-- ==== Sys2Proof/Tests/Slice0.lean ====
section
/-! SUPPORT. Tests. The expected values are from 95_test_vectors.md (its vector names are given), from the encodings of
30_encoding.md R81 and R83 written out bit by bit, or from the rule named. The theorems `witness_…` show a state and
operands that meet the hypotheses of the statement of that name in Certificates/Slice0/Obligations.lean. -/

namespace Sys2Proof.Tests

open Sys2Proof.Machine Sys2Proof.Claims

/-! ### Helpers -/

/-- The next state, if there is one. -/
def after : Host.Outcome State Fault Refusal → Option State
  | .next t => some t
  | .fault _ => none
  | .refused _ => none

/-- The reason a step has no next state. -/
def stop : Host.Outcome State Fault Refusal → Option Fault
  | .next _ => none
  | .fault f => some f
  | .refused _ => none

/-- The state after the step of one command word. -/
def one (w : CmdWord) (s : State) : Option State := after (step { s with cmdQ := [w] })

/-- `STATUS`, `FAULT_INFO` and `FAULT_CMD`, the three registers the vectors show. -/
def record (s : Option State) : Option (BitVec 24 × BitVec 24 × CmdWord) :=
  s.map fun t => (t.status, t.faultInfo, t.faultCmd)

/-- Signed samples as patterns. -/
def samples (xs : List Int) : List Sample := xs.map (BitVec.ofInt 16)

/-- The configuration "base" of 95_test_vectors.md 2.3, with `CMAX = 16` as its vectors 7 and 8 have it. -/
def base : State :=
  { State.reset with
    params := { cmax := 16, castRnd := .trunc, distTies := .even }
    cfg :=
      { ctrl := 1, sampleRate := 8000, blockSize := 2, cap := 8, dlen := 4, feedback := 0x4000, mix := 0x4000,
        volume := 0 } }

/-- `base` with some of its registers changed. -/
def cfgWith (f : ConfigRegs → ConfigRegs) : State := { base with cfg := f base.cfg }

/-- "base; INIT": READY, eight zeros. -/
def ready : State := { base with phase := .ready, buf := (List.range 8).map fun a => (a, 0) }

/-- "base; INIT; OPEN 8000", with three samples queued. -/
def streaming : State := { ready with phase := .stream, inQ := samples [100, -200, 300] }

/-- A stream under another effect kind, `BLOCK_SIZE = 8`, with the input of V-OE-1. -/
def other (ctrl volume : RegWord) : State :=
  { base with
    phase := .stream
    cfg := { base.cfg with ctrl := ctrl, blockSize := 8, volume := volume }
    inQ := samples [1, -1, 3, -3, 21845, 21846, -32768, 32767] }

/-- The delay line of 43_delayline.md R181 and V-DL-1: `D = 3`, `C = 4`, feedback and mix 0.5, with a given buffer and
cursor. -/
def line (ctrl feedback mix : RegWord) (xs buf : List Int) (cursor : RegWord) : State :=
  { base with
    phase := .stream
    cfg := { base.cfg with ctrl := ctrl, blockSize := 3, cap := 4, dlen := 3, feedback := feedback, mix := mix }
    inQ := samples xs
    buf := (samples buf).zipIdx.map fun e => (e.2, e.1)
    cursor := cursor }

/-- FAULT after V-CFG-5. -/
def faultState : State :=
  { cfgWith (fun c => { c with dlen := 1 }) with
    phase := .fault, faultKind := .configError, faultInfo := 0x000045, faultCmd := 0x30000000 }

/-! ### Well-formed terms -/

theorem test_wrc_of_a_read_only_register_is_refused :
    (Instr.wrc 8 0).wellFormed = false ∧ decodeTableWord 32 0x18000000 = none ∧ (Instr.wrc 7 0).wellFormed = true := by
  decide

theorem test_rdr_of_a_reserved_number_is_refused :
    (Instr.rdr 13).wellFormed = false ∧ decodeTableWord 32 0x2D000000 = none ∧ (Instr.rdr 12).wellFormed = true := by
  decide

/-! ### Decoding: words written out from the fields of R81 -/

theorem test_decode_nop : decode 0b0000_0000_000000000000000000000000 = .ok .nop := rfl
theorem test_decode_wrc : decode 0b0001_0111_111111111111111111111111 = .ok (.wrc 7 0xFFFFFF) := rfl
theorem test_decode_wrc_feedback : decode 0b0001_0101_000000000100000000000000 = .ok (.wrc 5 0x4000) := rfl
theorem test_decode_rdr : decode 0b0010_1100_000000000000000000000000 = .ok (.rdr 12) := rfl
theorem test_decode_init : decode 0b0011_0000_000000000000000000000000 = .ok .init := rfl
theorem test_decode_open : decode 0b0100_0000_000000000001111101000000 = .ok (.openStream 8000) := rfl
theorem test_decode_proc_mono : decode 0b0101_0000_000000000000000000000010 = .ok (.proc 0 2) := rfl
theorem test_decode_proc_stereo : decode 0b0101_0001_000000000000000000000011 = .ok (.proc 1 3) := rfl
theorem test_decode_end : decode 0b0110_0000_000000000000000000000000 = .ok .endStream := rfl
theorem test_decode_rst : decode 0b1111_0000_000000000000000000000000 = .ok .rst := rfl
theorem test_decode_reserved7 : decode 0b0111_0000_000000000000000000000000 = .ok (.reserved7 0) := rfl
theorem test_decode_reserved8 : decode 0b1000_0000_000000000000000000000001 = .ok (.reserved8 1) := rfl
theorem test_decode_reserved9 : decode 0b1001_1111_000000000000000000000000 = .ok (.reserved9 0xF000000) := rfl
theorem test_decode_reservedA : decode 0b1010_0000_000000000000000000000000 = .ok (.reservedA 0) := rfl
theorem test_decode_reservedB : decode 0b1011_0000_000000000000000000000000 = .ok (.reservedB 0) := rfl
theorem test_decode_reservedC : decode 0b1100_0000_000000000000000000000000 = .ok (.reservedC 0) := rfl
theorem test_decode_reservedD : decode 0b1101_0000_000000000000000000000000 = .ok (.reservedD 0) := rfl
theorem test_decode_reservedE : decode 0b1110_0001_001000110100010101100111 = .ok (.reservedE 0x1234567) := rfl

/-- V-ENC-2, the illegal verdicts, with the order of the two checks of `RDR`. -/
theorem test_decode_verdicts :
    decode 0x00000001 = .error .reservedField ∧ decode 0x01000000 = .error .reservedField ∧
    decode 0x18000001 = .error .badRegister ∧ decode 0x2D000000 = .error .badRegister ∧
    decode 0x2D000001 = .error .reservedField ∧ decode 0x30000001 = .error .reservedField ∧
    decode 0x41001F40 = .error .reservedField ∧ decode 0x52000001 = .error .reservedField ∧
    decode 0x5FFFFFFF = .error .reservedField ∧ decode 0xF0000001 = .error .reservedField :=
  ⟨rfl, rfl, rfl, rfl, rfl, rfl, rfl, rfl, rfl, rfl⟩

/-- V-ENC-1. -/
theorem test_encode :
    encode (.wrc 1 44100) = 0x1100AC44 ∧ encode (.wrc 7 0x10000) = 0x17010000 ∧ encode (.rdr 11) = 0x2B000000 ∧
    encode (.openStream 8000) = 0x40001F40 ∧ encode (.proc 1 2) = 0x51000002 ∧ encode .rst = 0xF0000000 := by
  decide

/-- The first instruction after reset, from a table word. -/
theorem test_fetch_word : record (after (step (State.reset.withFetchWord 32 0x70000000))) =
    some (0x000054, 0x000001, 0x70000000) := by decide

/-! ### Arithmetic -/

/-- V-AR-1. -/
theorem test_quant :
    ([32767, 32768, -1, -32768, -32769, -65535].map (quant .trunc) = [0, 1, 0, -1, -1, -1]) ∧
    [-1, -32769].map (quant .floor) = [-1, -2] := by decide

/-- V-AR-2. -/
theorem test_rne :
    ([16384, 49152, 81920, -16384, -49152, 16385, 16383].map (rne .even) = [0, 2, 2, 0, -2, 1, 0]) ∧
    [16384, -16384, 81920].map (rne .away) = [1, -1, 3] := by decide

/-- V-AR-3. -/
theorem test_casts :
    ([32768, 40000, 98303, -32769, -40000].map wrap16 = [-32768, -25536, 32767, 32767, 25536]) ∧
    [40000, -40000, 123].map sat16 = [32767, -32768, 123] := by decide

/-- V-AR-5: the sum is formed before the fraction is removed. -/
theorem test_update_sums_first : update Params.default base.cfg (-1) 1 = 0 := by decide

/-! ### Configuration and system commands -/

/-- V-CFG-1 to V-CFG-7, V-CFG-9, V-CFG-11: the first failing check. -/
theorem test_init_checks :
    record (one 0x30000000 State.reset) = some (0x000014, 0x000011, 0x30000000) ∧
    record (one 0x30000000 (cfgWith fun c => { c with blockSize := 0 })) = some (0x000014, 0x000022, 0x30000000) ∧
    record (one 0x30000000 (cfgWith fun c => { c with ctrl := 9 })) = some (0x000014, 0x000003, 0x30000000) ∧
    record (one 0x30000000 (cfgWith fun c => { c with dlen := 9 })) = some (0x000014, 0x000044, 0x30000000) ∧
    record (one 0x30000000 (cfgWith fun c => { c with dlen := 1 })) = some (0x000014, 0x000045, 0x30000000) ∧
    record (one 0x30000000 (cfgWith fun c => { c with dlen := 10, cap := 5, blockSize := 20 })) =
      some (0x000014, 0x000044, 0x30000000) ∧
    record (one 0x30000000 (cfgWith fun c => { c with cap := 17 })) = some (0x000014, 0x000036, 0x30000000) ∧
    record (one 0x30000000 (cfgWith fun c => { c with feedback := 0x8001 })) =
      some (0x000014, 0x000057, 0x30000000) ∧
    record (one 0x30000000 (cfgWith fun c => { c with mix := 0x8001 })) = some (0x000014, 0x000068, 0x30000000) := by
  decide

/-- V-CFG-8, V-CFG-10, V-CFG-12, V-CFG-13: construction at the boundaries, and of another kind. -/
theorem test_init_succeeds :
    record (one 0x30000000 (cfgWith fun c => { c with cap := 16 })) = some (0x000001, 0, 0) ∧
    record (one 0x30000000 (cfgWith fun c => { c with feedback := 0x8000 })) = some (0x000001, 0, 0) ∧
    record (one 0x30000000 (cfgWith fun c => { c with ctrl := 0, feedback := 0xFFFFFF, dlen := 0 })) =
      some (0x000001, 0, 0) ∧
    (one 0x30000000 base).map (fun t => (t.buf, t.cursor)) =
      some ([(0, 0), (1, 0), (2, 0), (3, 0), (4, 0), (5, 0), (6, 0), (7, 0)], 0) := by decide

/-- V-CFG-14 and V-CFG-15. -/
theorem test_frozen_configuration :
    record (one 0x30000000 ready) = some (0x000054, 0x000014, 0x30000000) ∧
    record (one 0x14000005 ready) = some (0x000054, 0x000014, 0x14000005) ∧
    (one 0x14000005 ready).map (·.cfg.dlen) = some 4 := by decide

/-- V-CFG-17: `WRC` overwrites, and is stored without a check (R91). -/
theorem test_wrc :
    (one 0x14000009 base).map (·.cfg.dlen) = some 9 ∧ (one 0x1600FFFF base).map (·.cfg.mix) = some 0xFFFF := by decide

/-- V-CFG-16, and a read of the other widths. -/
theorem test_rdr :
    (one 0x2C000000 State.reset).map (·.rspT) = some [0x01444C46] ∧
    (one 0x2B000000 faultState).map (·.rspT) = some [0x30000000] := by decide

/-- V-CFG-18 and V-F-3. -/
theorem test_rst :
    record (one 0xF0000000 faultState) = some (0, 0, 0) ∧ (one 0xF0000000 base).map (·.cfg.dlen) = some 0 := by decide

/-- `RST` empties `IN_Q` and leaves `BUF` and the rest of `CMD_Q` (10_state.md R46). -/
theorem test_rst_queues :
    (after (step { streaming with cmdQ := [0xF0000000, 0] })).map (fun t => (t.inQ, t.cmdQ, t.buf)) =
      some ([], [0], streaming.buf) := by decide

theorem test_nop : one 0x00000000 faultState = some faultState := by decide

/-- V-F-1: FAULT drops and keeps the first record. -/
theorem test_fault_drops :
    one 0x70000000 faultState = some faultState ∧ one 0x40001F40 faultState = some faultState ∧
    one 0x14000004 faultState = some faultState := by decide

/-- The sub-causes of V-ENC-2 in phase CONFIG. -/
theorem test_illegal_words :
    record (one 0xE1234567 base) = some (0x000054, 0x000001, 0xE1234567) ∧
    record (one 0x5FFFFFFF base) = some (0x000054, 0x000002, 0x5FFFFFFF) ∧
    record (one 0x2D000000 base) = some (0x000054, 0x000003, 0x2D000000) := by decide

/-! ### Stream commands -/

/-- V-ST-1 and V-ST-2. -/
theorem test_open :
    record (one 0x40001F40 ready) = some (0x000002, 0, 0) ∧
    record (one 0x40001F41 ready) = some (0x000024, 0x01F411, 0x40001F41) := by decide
----
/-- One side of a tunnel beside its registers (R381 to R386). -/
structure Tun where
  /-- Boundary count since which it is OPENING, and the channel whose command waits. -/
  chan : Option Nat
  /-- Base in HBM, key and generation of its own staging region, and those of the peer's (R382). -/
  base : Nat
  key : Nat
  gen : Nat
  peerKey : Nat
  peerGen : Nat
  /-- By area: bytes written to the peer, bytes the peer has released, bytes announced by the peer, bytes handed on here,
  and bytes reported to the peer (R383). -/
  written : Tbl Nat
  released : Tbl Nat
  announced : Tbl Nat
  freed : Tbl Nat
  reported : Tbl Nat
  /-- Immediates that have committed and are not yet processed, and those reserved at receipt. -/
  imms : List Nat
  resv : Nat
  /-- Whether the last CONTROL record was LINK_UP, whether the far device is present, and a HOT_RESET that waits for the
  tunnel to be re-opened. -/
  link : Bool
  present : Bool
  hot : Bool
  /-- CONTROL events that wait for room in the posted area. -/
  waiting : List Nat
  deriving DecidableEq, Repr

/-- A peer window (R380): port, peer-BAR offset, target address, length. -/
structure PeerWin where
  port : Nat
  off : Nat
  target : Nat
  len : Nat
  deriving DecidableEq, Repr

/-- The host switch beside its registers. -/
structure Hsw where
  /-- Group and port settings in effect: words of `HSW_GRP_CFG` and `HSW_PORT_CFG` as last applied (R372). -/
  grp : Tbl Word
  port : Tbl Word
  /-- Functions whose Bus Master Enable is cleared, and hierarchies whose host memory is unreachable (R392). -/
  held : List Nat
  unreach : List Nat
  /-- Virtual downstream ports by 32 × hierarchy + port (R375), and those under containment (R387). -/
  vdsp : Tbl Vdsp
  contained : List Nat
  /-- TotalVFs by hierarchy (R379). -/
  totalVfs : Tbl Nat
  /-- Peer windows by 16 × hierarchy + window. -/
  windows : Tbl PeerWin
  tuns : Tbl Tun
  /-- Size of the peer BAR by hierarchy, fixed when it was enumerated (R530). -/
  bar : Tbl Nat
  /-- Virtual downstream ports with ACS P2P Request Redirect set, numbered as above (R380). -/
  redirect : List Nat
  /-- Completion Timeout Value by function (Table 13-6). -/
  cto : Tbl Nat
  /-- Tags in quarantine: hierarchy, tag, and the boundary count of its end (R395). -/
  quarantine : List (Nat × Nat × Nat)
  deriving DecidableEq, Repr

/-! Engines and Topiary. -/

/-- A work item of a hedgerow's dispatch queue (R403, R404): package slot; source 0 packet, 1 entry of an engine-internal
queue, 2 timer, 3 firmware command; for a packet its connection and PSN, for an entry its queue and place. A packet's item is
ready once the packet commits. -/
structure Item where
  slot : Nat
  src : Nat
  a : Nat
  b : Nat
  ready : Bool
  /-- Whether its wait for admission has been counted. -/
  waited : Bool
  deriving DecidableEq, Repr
----
TRY IT
Give back the records above exactly, limited to the lines between the one holding "streaming with cmdQ" and the one holding "record (one 0x40001F41", inclusive.

ANSWER AREA
    (after (step { streaming with cmdQ := [0xF0000000, 0] })).map (fun t => (t.inQ, t.cmdQ, t.buf)) =
      some ([], [0], streaming.buf) := by decide

theorem test_nop : one 0x00000000 faultState = some faultState := by decide

/-- V-F-1: FAULT drops and keeps the first record. -/
theorem test_fault_drops :
    one 0x70000000 faultState = some faultState ∧ one 0x40001F40 faultState = some faultState ∧
    one 0x14000004 faultState = some faultState := by decide

/-- The sub-causes of V-ENC-2 in phase CONFIG. -/
theorem test_illegal_words :
    record (one 0xE1234567 base) = some (0x000054, 0x000001, 0xE1234567) ∧
    record (one 0x5FFFFFFF base) = some (0x000054, 0x000002, 0x5FFFFFFF) ∧
    record (one 0x2D000000 base) = some (0x000054, 0x000003, 0x2D000000) := by decide

/-! ### Stream commands -/

/-- V-ST-1 and V-ST-2. -/
theorem test_open :
    record (one 0x40001F40 ready) = some (0x000002, 0, 0) ∧
    record (one 0x40001F41 ready) = some (0x000024, 0x01F411, 0x40001F41) := by decide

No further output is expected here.